Published April 17, 2019
Thakur, a firebrand speaker and a member of Indian PM Modi's party, made national headlines in 2008 after a blast close to a mosque in Malegaon city that killed six and injured around 100. ─ Photo courtesy: Hindustan Times
Thakur, a firebrand speaker and a member of Indian PM Modi's party, made national headlines in 2008 after a blast close to a mosque in Malegaon city that killed six and injured around 100. ─ Photo courtesy: Hindustan Times

The ruling party of Indian Prime Minister Narendra Modi announced on Wednesday it will field a candidate accused of involvement in a deadly 2008 bomb blast in the country's ongoing national election.

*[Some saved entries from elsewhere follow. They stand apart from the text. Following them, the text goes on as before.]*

theorem execCompletionFlagAdd_keeps {σ s t : State} (c flag : Nat) (h : Keeps σ s) (e : execCompletionFlagAdd c flag s = .next t) : Keeps σ t := by
  refine guardWf_keeps e ?_
  beta_reduce
  repeat' (first
    | with_reducible assumption
    | (lift_lets; intro x; with_reducible refine Keeps.cut x ?_ ?_; rotate_left 1; clear_value x; intro hx)
    | with_reducible apply State.addFlag_keeps | with_reducible apply State.updCore_keeps | split)

theorem execLoopEntryLatch_keeps {σ s t : State} (c : Nat) (st : Strm) (h : Keeps σ s) (e : execLoopEntryLatch c st s = .next t) : Keeps σ t := by
  refine guardWf_keeps e ?_
  beta_reduce
  repeat' (first
    | with_reducible assumption | with_reducible apply Keeps.ite | with_reducible apply State.latch_keeps | split)

theorem execCountSlotWrite_keeps {σ s t : State} (c slot : Nat) (h : Keeps σ s) (e : execCountSlotWrite c slot s = .next t) : Keeps σ t := by
  refine guardWf_keeps e ?_
  beta_reduce
  repeat' (first
    | with_reducible assumption | with_reducible apply State.updCore_keeps | split)

/-! ### Machine/Transfers -/

theorem State.landCload_keeps {σ s : State} (k c : Nat) (o : Op) (slot : Nat) (bs : List PByte) (h : Keeps σ s) : Keeps σ (State.landCload s k c o slot bs) := by
  unfold State.landCload
  repeat' (first
    | with_reducible assumption | (intro x; clear_value x) | (lift_lets; intro x; clear_value x)
    | with_reducible apply Keeps.ite | with_reducible apply State.abort_keeps | with_reducible apply State.setCore_keeps)

theorem State.land_keeps {σ s : State} (k c id pos : Nat) (bs : List PByte) (h : Keeps σ s) : Keeps σ (State.land s k c id pos bs) := by
  unfold State.land
  repeat' (first
    | with_reducible assumption | with_reducible apply State.landCload_keeps | with_reducible apply State.updCore_keeps
    | split)

theorem State.wrote_keeps {σ s : State} (k c id a : Nat) (bs : List PByte) (h : Keeps σ s) : Keeps σ (State.wrote s k c id a bs) := by
  unfold State.wrote
  repeat' (first
    | with_reducible assumption | (lift_lets; intro x; clear_value x) | with_reducible apply Keeps.ite
    | with_reducible apply State.poisonStore_keeps | with_reducible apply State.updCore_keeps | split)

theorem State.acked_keeps {σ s : State} (k id : Nat) (h : Keeps σ s) : Keeps σ (State.acked s k id) := by
  unfold State.acked
  repeat' (first
    | with_reducible assumption | with_reducible apply State.updCore_keeps | split)

theorem State.dropClaims_keeps {σ s : State} (k : Nat) (h : Keeps σ s) : Keeps σ (State.dropClaims s k) := by
  unfold State.dropClaims
  repeat' (first
    | with_reducible assumption | (intro x; clear_value x) | (lift_lets; intro x; clear_value x)
    | with_reducible apply Keeps.ite | with_reducible apply State.setCore_keeps | split)

theorem State.freeStream_keeps {σ s : State} (k : Nat) (h : Keeps σ s) : Keeps σ (State.freeStream s k) := by
  unfold State.freeStream
  repeat' (first
    | with_reducible assumption | (intro x; clear_value x) | (lift_lets; intro x; clear_value x)
    | with_reducible apply Keeps.ite | with_reducible apply State.setCore_keeps)

theorem State.send_keeps {σ s : State} (k : Nat) (x : Cand) (stamp : Option Nat) (h : Keeps σ s) : Keeps σ (State.send s k x stamp) := by
  unfold State.send
  repeat' (first
    | with_reducible assumption
    | (intro x; with_reducible refine Keeps.cut x ?_ ?_; rotate_left 1; clear_value x; intro hx)
    | (intro x; clear_value x) | (lift_lets; intro x; clear_value x) | with_reducible apply Keeps.ite
    | with_reducible apply State.addFld_keeps | with_reducible apply State.dropClaims_keeps
    | with_reducible apply State.maxFld_keeps | with_reducible apply State.setFld_keeps
    | with_reducible apply State.updCore_keeps | with_reducible apply Keeps.mk_rest)

theorem State.freeReq_keeps {σ s : State} (r : FabReq) (h : Keeps σ s) : Keeps σ (State.freeReq s r) := by
  unfold State.freeReq
  repeat' (first
    | with_reducible assumption
    | (lift_lets; intro x; with_reducible refine Keeps.cut x ?_ ?_; rotate_left 1; clear_value x; intro hx)
    | with_reducible apply State.freeStream_keeps | with_reducible apply State.setFld_keeps
    | with_reducible apply Keeps.mk_rest)

theorem execMove_keeps {σ s t : State} (c : Nat) (cf : Cf) (b : XferB) (h : Keeps σ s) (e : execMove c cf b s = .next t) : Keeps σ t := by
  refine guardWf_keeps e ?_
  beta_reduce
  repeat' (first
    | with_reducible assumption | with_reducible apply State.request_keeps)

theorem execQload_keeps {σ s t : State} (c : Nat) (cf : Cf) (b : XferB) (h : Keeps σ s) (e : execQload c cf b s = .next t) : Keeps σ t := by
  refine guardWf_keeps e ?_
  beta_reduce
  repeat' (first
    | with_reducible assumption | with_reducible apply State.request_keeps)

theorem execQstore_keeps {σ s t : State} (c : Nat) (cf : Cf) (b : XferB) (h : Keeps σ s) (e : execQstore c cf b s = .next t) : Keeps σ t := by
  refine guardWf_keeps e ?_
  beta_reduce
  repeat' (first
    | with_reducible assumption | with_reducible apply State.request_keeps)

theorem execSload_keeps {σ s t : State} (c : Nat) (cf : Cf) (b : SloadB) (h : Keeps σ s) (e : execSload c cf b s = .next t) : Keeps σ t := by
  refine guardWf_keeps e ?_
  beta_reduce
  repeat' (first
    | with_reducible assumption | with_reducible apply State.request_keeps)

theorem execGather_keeps {σ s t : State} (c : Nat) (cf : Cf) (b : GatherB) (h : Keeps σ s) (e : execGather c cf b s = .next t) : Keeps σ t := by
  refine guardWf_keeps e ?_
  beta_reduce
  repeat' (first
    | with_reducible assumption | with_reducible apply State.request_keeps)

theorem execPfetch_keeps {σ s t : State} (c : Nat) (cf : Cf) (b : XferB) (h : Keeps σ s) (e : execPfetch c cf b s = .next t) : Keeps σ t := by
  refine guardWf_keeps e ?_
  beta_reduce
  repeat' (first
    | with_reducible assumption | with_reducible apply State.request_keeps)

theorem execRequestSend_keeps {σ s t : State} (c : Nat) (h : Keeps σ s) (e : execRequestSend c s = .next t) : Keeps σ t := by
  refine guardWf_keeps e ?_
  beta_reduce
  repeat' (first
    | with_reducible assumption | (intro x; clear_value x) | (lift_lets; intro x; clear_value x)
    | with_reducible apply Keeps.ite | with_reducible apply State.abort_keeps | with_reducible apply State.send_keeps
    | split)

theorem State.hamperNext_keeps {σ s : State} (c : Nat) (ce ue : List Nat) (h : Keeps σ s) : Keeps σ (s.hamperNext c ce ue) := by
  unfold State.hamperNext
  split
  · exact h
  · dsimp only
    split
    · exact h
    · split
      · refine State.land_keeps _ _ _ _ _ (State.updCore_keeps _ _ (Keeps.foldl (Keeps.foldl ?_ fun t g => ?_) fun t g => ?_))
        · exact Keeps.mk_mem (h := h) (hm := fun w => Memory.wf_foldl_setPoison _ _ _ w) ..
        · exact State.unitEvent_keeps _ _ _ (Keeps.refl t)
        · exact State.unitEvent_keeps _ _ _ (Keeps.refl t)
      · exact State.acked_keeps _ _ (State.wrote_keeps _ _ _ _ _ (State.writeMem_keeps _ _ (State.updCore_keeps _ _ h)))
      · exact h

Pragya Singh Thakur, a 48-year-old female monk, is out on bail while she faces charges related to the attack that killed six people.

She announced on Wednesday that she will run for a seat in the city of Bhopal on the ticket of Modi's Bharatiya Janata Party (BJP).

Read: India's top court questions election commission on action against perpetrators of hate speech

Thakur, a firebrand speaker, made national headlines after the blast close to a mosque in western Maharashtra state's Malegaon city that also injured around 100 people.

She was arrested shortly after the attack and was described by authorities as a leading plotter. Indian law allows candidates facing court cases to run up until the time of any conviction.

“All conspiracies against me have failed. I am an ascetic monk and will ensure justice and respect for my country,” Thakur said, clad in traditional Hindu saffron clothes, at a press conference in Bhopal.

“I am confident, fully confident. I am ready for politics and (this) religious war,” she added, flanked by regional party leaders.

Thakur was released on bail in 2017 and has had one charge against her dropped but still faces other charges in the ongoing trial.

Her candidacy in Bhopal — a BJP stronghold constituency in a key heartland state — is expected to polarise local voters.

Her main rival is the outspoken and controversial Digvijaya Singh, from the opposition Congress party.

Hindu nationalists accuse Singh of using the term “saffron terror”, which they view as objectionable, to refer to acts of violence by right-wing extremists targeting areas with large Muslim populations.

India's election is taking place in seven phases, with voting in Bhopal not scheduled until May 12. Results in the vote, the world's largest, are expected on May 23.

The election is seen as a referendum on Modi, who is seeking a second term from the country's 900 million voters.

The opposition Congress party has tried to undermine support for Modi by pointing to his lacklustre economic performance in the last five years.

The BJP meanwhile has focus on Modi's key social schemes and a hardline nationalist stance.